-- ==== Sys2Proof/Laws/KeepsFloor.lean ====
section
/-! SUPPORT. The frames of the operations over the screens, the slots, the banks and the floor, piece by piece: what each one leaves as it is in the blocks that it changes, and in the port records. -/

namespace Sys2Proof.Machine.Part

@[simp] theorem foldl_sfe_channels {f : Part → α → Part} (h : ∀ q a, (f q a).sfe.channels = q.sfe.channels) (l : List α) (p : Part) :
    (l.foldl f p).sfe.channels = p.sfe.channels := foldl_keeps (·.sfe.channels) h l p
@[simp] theorem foldl_sfe_key {f : Part → α → Part} (h : ∀ q a, (f q a).sfe.key = q.sfe.key) (l : List α) (p : Part) :
    (l.foldl f p).sfe.key = p.sfe.key := foldl_keeps (·.sfe.key) h l p
@[simp] theorem foldl_sfe_proximity {f : Part → α → Part} (h : ∀ q a, (f q a).sfe.proximity = q.sfe.proximity) (l : List α) (p : Part) :
    (l.foldl f p).sfe.proximity = p.sfe.proximity := foldl_keeps (·.sfe.proximity) h l p
@[simp] theorem foldl_sfe_reference {f : Part → α → Part} (h : ∀ q a, (f q a).sfe.reference = q.sfe.reference) (l : List α) (p : Part) :
    (l.foldl f p).sfe.reference = p.sfe.reference := foldl_keeps (·.sfe.reference) h l p
@[simp] theorem foldl_sfe_frame {f : Part → α → Part} (h : ∀ q a, (f q a).sfe.frame = q.sfe.frame) (l : List α) (p : Part) :
    (l.foldl f p).sfe.frame = p.sfe.frame := foldl_keeps (·.sfe.frame) h l p
@[simp] theorem foldl_smn_seats {f : Part → α → Part} (h : ∀ q a, (f q a).smn.seats = q.smn.seats) (l : List α) (p : Part) :
    (l.foldl f p).smn.seats = p.smn.seats := foldl_keeps (·.smn.seats) h l p
@[simp] theorem foldl_smn_occupied {f : Part → α → Part} (h : ∀ q a, (f q a).smn.occupied = q.smn.occupied) (l : List α) (p : Part) :
    (l.foldl f p).smn.occupied = p.smn.occupied := foldl_keeps (·.smn.occupied) h l p
@[simp] theorem foldl_smn_grace {f : Part → α → Part} (h : ∀ q a, (f q a).smn.grace = q.smn.grace) (l : List α) (p : Part) :
    (l.foldl f p).smn.grace = p.smn.grace := foldl_keeps (·.smn.grace) h l p
@[simp] theorem foldl_flc_mode {f : Part → α → Part} (h : ∀ q a, (f q a).flc.mode = q.flc.mode) (l : List α) (p : Part) :
    (l.foldl f p).flc.mode = p.flc.mode := foldl_keeps (·.flc.mode) h l p
@[simp] theorem foldl_flc_limit {f : Part → α → Part} (h : ∀ q a, (f q a).flc.limit = q.flc.limit) (l : List α) (p : Part) :
    (l.foldl f p).flc.limit = p.flc.limit := foldl_keeps (·.flc.limit) h l p
@[simp] theorem foldl_flc_speak {f : Part → α → Part} (h : ∀ q a, (f q a).flc.speak = q.flc.speak) (l : List α) (p : Part) :
    (l.foldl f p).flc.speak = p.flc.speak := foldl_keeps (·.flc.speak) h l p
@[simp] theorem foldl_flc_enforce {f : Part → α → Part} (h : ∀ q a, (f q a).flc.enforce = q.flc.enforce) (l : List α) (p : Part) :
    (l.foldl f p).flc.enforce = p.flc.enforce := foldl_keeps (·.flc.enforce) h l p
@[simp] theorem foldl_flc_lead {f : Part → α → Part} (h : ∀ q a, (f q a).flc.lead = q.flc.lead) (l : List α) (p : Part) :
    (l.foldl f p).flc.lead = p.flc.lead := foldl_keeps (·.flc.lead) h l p
@[simp] theorem foldl_flc_isOpen {f : Part → α → Part} (h : ∀ q a, (f q a).flc.isOpen = q.flc.isOpen) (l : List α) (p : Part) :
    (l.foldl f p).flc.isOpen = p.flc.isOpen := foldl_keeps (·.flc.isOpen) h l p
@[simp] theorem foldl_flc_queue {f : Part → α → Part} (h : ∀ q a, (f q a).flc.queue = q.flc.queue) (l : List α) (p : Part) :
    (l.foldl f p).flc.queue = p.flc.queue := foldl_keeps (·.flc.queue) h l p
@[simp] theorem foldl_flc_nextNumber {f : Part → α → Part} (h : ∀ q a, (f q a).flc.nextNumber = q.flc.nextNumber) (l : List α) (p : Part) :
    (l.foldl f p).flc.nextNumber = p.flc.nextNumber := foldl_keeps (·.flc.nextNumber) h l p
@[simp] theorem foldl_flc_seconds {f : Part → α → Part} (h : ∀ q a, (f q a).flc.seconds = q.flc.seconds) (l : List α) (p : Part) :
    (l.foldl f p).flc.seconds = p.flc.seconds := foldl_keeps (·.flc.seconds) h l p
@[simp] theorem foldl_flc_openOrder {f : Part → α → Part} (h : ∀ q a, (f q a).flc.openOrder = q.flc.openOrder) (l : List α) (p : Part) :
    (l.foldl f p).flc.openOrder = p.flc.openOrder := foldl_keeps (·.flc.openOrder) h l p
@[simp] theorem foldl_flc_preset {f : Part → α → Part} (h : ∀ q a, (f q a).flc.preset = q.flc.preset) (l : List α) (p : Part) :
    (l.foldl f p).flc.preset = p.flc.preset := foldl_keeps (·.flc.preset) h l p
@[simp] theorem foldl_sgu_slots {f : Part → α → Part} (h : ∀ q a, (f q a).sgu.slots = q.sgu.slots) (l : List α) (p : Part) :
    (l.foldl f p).sgu.slots = p.sgu.slots := foldl_keeps (·.sgu.slots) h l p
@[simp] theorem foldl_sgu_gain {f : Part → α → Part} (h : ∀ q a, (f q a).sgu.gain = q.sgu.gain) (l : List α) (p : Part) :
    (l.foldl f p).sgu.gain = p.sgu.gain := foldl_keeps (·.sgu.gain) h l p
@[simp] theorem foldl_sgu_patterns {f : Part → α → Part} (h : ∀ q a, (f q a).sgu.patterns = q.sgu.patterns) (l : List α) (p : Part) :
    (l.foldl f p).sgu.patterns = p.sgu.patterns := foldl_keeps (·.sgu.patterns) h l p
@[simp] theorem foldl_sgu_polarity {f : Part → α → Part} (h : ∀ q a, (f q a).sgu.polarity = q.sgu.polarity) (l : List α) (p : Part) :
    (l.foldl f p).sgu.polarity = p.sgu.polarity := foldl_keeps (·.sgu.polarity) h l p
@[simp] theorem foldl_sgu_refused {f : Part → α → Part} (h : ∀ q a, (f q a).sgu.refused = q.sgu.refused) (l : List α) (p : Part) :
    (l.foldl f p).sgu.refused = p.sgu.refused := foldl_keeps (·.sgu.refused) h l p
@[simp] theorem foldl_sgu_blink {f : Part → α → Part} (h : ∀ q a, (f q a).sgu.blink = q.sgu.blink) (l : List α) (p : Part) :
    (l.foldl f p).sgu.blink = p.sgu.blink := foldl_keeps (·.sgu.blink) h l p
@[simp] theorem foldl_sgu_released {f : Part → α → Part} (h : ∀ q a, (f q a).sgu.released = q.sgu.released) (l : List α) (p : Part) :
    (l.foldl f p).sgu.released = p.sgu.released := foldl_keeps (·.sgu.released) h l p
@[simp] theorem foldl_sgu_indication {f : Part → α → Part} (h : ∀ q a, (f q a).sgu.indication = q.sgu.indication) (l : List α) (p : Part) :
    (l.foldl f p).sgu.indication = p.sgu.indication := foldl_keeps (·.sgu.indication) h l p
@[simp] theorem foldl_sgu_bus {f : Part → α → Part} (h : ∀ q a, (f q a).sgu.bus = q.sgu.bus) (l : List α) (p : Part) :
    (l.foldl f p).sgu.bus = p.sgu.bus := foldl_keeps (·.sgu.bus) h l p
@[simp] theorem foldl_scu_sockets {f : Part → α → Part} (h : ∀ q a, (f q a).scu.sockets = q.scu.sockets) (l : List α) (p : Part) :
    (l.foldl f p).scu.sockets = p.scu.sockets := foldl_keeps (·.scu.sockets) h l p
@[simp] theorem foldl_scu_rates {f : Part → α → Part} (h : ∀ q a, (f q a).scu.rates = q.scu.rates) (l : List α) (p : Part) :
    (l.foldl f p).scu.rates = p.scu.rates := foldl_keeps (·.scu.rates) h l p
@[simp] theorem foldl_scu_agree {f : Part → α → Part} (h : ∀ q a, (f q a).scu.agree = q.scu.agree) (l : List α) (p : Part) :
    (l.foldl f p).scu.agree = p.scu.agree := foldl_keeps (·.scu.agree) h l p
@[simp] theorem foldl_scu_drop {f : Part → α → Part} (h : ∀ q a, (f q a).scu.drop = q.scu.drop) (l : List α) (p : Part) :
    (l.foldl f p).scu.drop = p.scu.drop := foldl_keeps (·.scu.drop) h l p
@[simp] theorem foldl_scu_pc {f : Part → α → Part} (h : ∀ q a, (f q a).scu.pc = q.scu.pc) (l : List α) (p : Part) :
    (l.foldl f p).scu.pc = p.scu.pc := foldl_keeps (·.scu.pc) h l p
@[simp] theorem foldl_scu_codec {f : Part → α → Part} (h : ∀ q a, (f q a).scu.codec = q.scu.codec) (l : List α) (p : Part) :
    (l.foldl f p).scu.codec = p.scu.codec := foldl_keeps (·.scu.codec) h l p
@[simp] theorem foldl_rtu_screens {f : Part → α → Part} (h : ∀ q a, (f q a).rtu.screens = q.rtu.screens) (l : List α) (p : Part) :
    (l.foldl f p).rtu.screens = p.rtu.screens := foldl_keeps (·.rtu.screens) h l p
@[simp] theorem foldl_rtu_presets {f : Part → α → Part} (h : ∀ q a, (f q a).rtu.presets = q.rtu.presets) (l : List α) (p : Part) :
    (l.foldl f p).rtu.presets = p.rtu.presets := foldl_keeps (·.rtu.presets) h l p
@[simp] theorem foldl_rtu_speakers {f : Part → α → Part} (h : ∀ q a, (f q a).rtu.speakers = q.rtu.speakers) (l : List α) (p : Part) :
    (l.foldl f p).rtu.speakers = p.rtu.speakers := foldl_keeps (·.rtu.speakers) h l p
@[simp] theorem foldl_rtu_routable {f : Part → α → Part} (h : ∀ q a, (f q a).rtu.routable = q.rtu.routable) (l : List α) (p : Part) :
    (l.foldl f p).rtu.routable = p.rtu.routable := foldl_keeps (·.rtu.routable) h l p
@[simp] theorem foldl_rtu_override {f : Part → α → Part} (h : ∀ q a, (f q a).rtu.override = q.rtu.override) (l : List α) (p : Part) :
    (l.foldl f p).rtu.override = p.rtu.override := foldl_keeps (·.rtu.override) h l p
@[simp] theorem foldl_sch_clock {f : Part → α → Part} (h : ∀ q a, (f q a).sch.clock = q.sch.clock) (l : List α) (p : Part) :
    (l.foldl f p).sch.clock = p.sch.clock := foldl_keeps (·.sch.clock) h l p
@[simp] theorem foldl_sch_bankA {f : Part → α → Part} (h : ∀ q a, (f q a).sch.bankA = q.sch.bankA) (l : List α) (p : Part) :
    (l.foldl f p).sch.bankA = p.sch.bankA := foldl_keeps (·.sch.bankA) h l p
@[simp] theorem foldl_sch_bankB {f : Part → α → Part} (h : ∀ q a, (f q a).sch.bankB = q.sch.bankB) (l : List α) (p : Part) :
    (l.foldl f p).sch.bankB = p.sch.bankB := foldl_keeps (·.sch.bankB) h l p
@[simp] theorem foldl_ssu_session {f : Part → α → Part} (h : ∀ q a, (f q a).ssu.session = q.ssu.session) (l : List α) (p : Part) :
    (l.foldl f p).ssu.session = p.ssu.session := foldl_keeps (·.ssu.session) h l p
@[simp] theorem foldl_ssu_pendingStart {f : Part → α → Part} (h : ∀ q a, (f q a).ssu.pendingStart = q.ssu.pendingStart) (l : List α) (p : Part) :
    (l.foldl f p).ssu.pendingStart = p.ssu.pendingStart := foldl_keeps (·.ssu.pendingStart) h l p
@[simp] theorem foldl_ssu_dwell {f : Part → α → Part} (h : ∀ q a, (f q a).ssu.dwell = q.ssu.dwell) (l : List α) (p : Part) :
    (l.foldl f p).ssu.dwell = p.ssu.dwell := foldl_keeps (·.ssu.dwell) h l p
@[simp] theorem foldl_ssu_store {f : Part → α → Part} (h : ∀ q a, (f q a).ssu.store = q.ssu.store) (l : List α) (p : Part) :
    (l.foldl f p).ssu.store = p.ssu.store := foldl_keeps (·.ssu.store) h l p
@[simp] theorem foldl_ssu_lost {f : Part → α → Part} (h : ∀ q a, (f q a).ssu.lost = q.ssu.lost) (l : List α) (p : Part) :
    (l.foldl f p).ssu.lost = p.ssu.lost := foldl_keeps (·.ssu.lost) h l p
@[simp] theorem foldl_ssu_nextSummary {f : Part → α → Part} (h : ∀ q a, (f q a).ssu.nextSummary = q.ssu.nextSummary) (l : List α) (p : Part) :
    (l.foldl f p).ssu.nextSummary = p.ssu.nextSummary := foldl_keeps (·.ssu.nextSummary) h l p
@[simp] theorem foldl_ssu_params {f : Part → α → Part} (h : ∀ q a, (f q a).ssu.params = q.ssu.params) (l : List α) (p : Part) :
    (l.foldl f p).ssu.params = p.ssu.params := foldl_keeps (·.ssu.params) h l p
@[simp] theorem foldl_prt_ports {f : Part → α → Part} (h : ∀ q a, (f q a).prt.ports = q.prt.ports) (l : List α) (p : Part) :
    (l.foldl f p).prt.ports = p.prt.ports := foldl_keeps (·.prt.ports) h l p
@[simp] theorem foldl_prt_rx {f : Part → α → Part} (h : ∀ q a, (f q a).prt.rx = q.prt.rx) (l : List α) (p : Part) :
    (l.foldl f p).prt.rx = p.prt.rx := foldl_keeps (·.prt.rx) h l p
@[simp] theorem foldl_prt_roomId {f : Part → α → Part} (h : ∀ q a, (f q a).prt.roomId = q.prt.roomId) (l : List α) (p : Part) :
    (l.foldl f p).prt.roomId = p.prt.roomId := foldl_keeps (·.prt.roomId) h l p
@[simp] theorem foldl_prt_tableName {f : Part → α → Part} (h : ∀ q a, (f q a).prt.tableName = q.prt.tableName) (l : List α) (p : Part) :
    (l.foldl f p).prt.tableName = p.prt.tableName := foldl_keeps (·.prt.tableName) h l p
@[simp] theorem foldl_pwu_power {f : Part → α → Part} (h : ∀ q a, (f q a).pwu.power = q.pwu.power) (l : List α) (p : Part) :
    (l.foldl f p).pwu.power = p.pwu.power := foldl_keeps (·.pwu.power) h l p
@[simp] theorem foldl_pwu_quiet {f : Part → α → Part} (h : ∀ q a, (f q a).pwu.quiet = q.pwu.quiet) (l : List α) (p : Part) :
    (l.foldl f p).pwu.quiet = p.pwu.quiet := foldl_keeps (·.pwu.quiet) h l p
@[simp] theorem foldl_pwu_settle {f : Part → α → Part} (h : ∀ q a, (f q a).pwu.settle = q.pwu.settle) (l : List α) (p : Part) :
    (l.foldl f p).pwu.settle = p.pwu.settle := foldl_keeps (·.pwu.settle) h l p
@[simp] theorem foldl_pwu_lead {f : Part → α → Part} (h : ∀ q a, (f q a).pwu.lead = q.pwu.lead) (l : List α) (p : Part) :
    (l.foldl f p).pwu.lead = p.pwu.lead := foldl_keeps (·.pwu.lead) h l p
@[simp] theorem foldl_pwu_delay {f : Part → α → Part} (h : ∀ q a, (f q a).pwu.delay = q.pwu.delay) (l : List α) (p : Part) :
    (l.foldl f p).pwu.delay = p.pwu.delay := foldl_keeps (·.pwu.delay) h l p
@[simp] theorem foldl_pwu_mask {f : Part → α → Part} (h : ∀ q a, (f q a).pwu.mask = q.pwu.mask) (l : List α) (p : Part) :
    (l.foldl f p).pwu.mask = p.pwu.mask := foldl_keeps (·.pwu.mask) h l p
@[simp] theorem foldl_pwu_proximityWake {f : Part → α → Part} (h : ∀ q a, (f q a).pwu.proximityWake = q.pwu.proximityWake) (l : List α) (p : Part) :
    (l.foldl f p).pwu.proximityWake = p.pwu.proximityWake := foldl_keeps (·.pwu.proximityWake) h l p
@[simp] theorem foldl_pln_straps {f : Part → α → Part} (h : ∀ q a, (f q a).pln.straps = q.pln.straps) (l : List α) (p : Part) :
    (l.foldl f p).pln.straps = p.pln.straps := foldl_keeps (·.pln.straps) h l p
@[simp] theorem foldl_pln_stage {f : Part → α → Part} (h : ∀ q a, (f q a).pln.stage = q.pln.stage) (l : List α) (p : Part) :
    (l.foldl f p).pln.stage = p.pln.stage := foldl_keeps (·.pln.stage) h l p
@[simp] theorem foldl_pln_outcome {f : Part → α → Part} (h : ∀ q a, (f q a).pln.outcome = q.pln.outcome) (l : List α) (p : Part) :
    (l.foldl f p).pln.outcome = p.pln.outcome := foldl_keeps (·.pln.outcome) h l p
@[simp] theorem foldl_pln_corrected {f : Part → α → Part} (h : ∀ q a, (f q a).pln.corrected = q.pln.corrected) (l : List α) (p : Part) :
    (l.foldl f p).pln.corrected = p.pln.corrected := foldl_keeps (·.pln.corrected) h l p
@[simp] theorem foldl_pln_image {f : Part → α → Part} (h : ∀ q a, (f q a).pln.image = q.pln.image) (l : List α) (p : Part) :
    (l.foldl f p).pln.image = p.pln.image := foldl_keeps (·.pln.image) h l p
@[simp] theorem foldl_pln_saving {f : Part → α → Part} (h : ∀ q a, (f q a).pln.saving = q.pln.saving) (l : List α) (p : Part) :
    (l.foldl f p).pln.saving = p.pln.saving := foldl_keeps (·.pln.saving) h l p
@[simp] theorem foldl_pln_composed {f : Part → α → Part} (h : ∀ q a, (f q a).pln.composed = q.pln.composed) (l : List α) (p : Part) :
    (l.foldl f p).pln.composed = p.pln.composed := foldl_keeps (·.pln.composed) h l p
@[simp] theorem foldl_pln_result {f : Part → α → Part} (h : ∀ q a, (f q a).pln.result = q.pln.result) (l : List α) (p : Part) :
    (l.foldl f p).pln.result = p.pln.result := foldl_keeps (·.pln.result) h l p
@[simp] theorem foldl_line {f : Part → α → Part} (h : ∀ q a, (f q a).line = q.line) (l : List α) (p : Part) :
    (l.foldl f p).line = p.line := foldl_keeps (·.line) h l p
@[simp] theorem foldl_maskOf {f : Part → α → Part} (h : ∀ q a, (f q a).maskOf = q.maskOf) (l : List α) (p : Part) :
    (l.foldl f p).maskOf = p.maskOf := foldl_keeps (·.maskOf) h l p
@[simp] theorem foldl_notices {f : Part → α → Part} (h : ∀ q a, (f q a).notices = q.notices) (l : List α) (p : Part) :
    (l.foldl f p).notices = p.notices := foldl_keeps (·.notices) h l p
┄┄┄┄┄┄┄┄┄┄
• _What this task involves_
Extract exactly and only the lines above from the line containing "(f q a).pwu.delay" through the line containing "(l.foldl f p).pln.straps", both end lines included.

• _Response_
@[simp] theorem foldl_pwu_delay {f : Part → α → Part} (h : ∀ q a, (f q a).pwu.delay = q.pwu.delay) (l : List α) (p : Part) :
    (l.foldl f p).pwu.delay = p.pwu.delay := foldl_keeps (·.pwu.delay) h l p
@[simp] theorem foldl_pwu_mask {f : Part → α → Part} (h : ∀ q a, (f q a).pwu.mask = q.pwu.mask) (l : List α) (p : Part) :
    (l.foldl f p).pwu.mask = p.pwu.mask := foldl_keeps (·.pwu.mask) h l p
@[simp] theorem foldl_pwu_proximityWake {f : Part → α → Part} (h : ∀ q a, (f q a).pwu.proximityWake = q.pwu.proximityWake) (l : List α) (p : Part) :
    (l.foldl f p).pwu.proximityWake = p.pwu.proximityWake := foldl_keeps (·.pwu.proximityWake) h l p
@[simp] theorem foldl_pln_straps {f : Part → α → Part} (h : ∀ q a, (f q a).pln.straps = q.pln.straps) (l : List α) (p : Part) :
    (l.foldl f p).pln.straps = p.pln.straps := foldl_keeps (·.pln.straps) h l p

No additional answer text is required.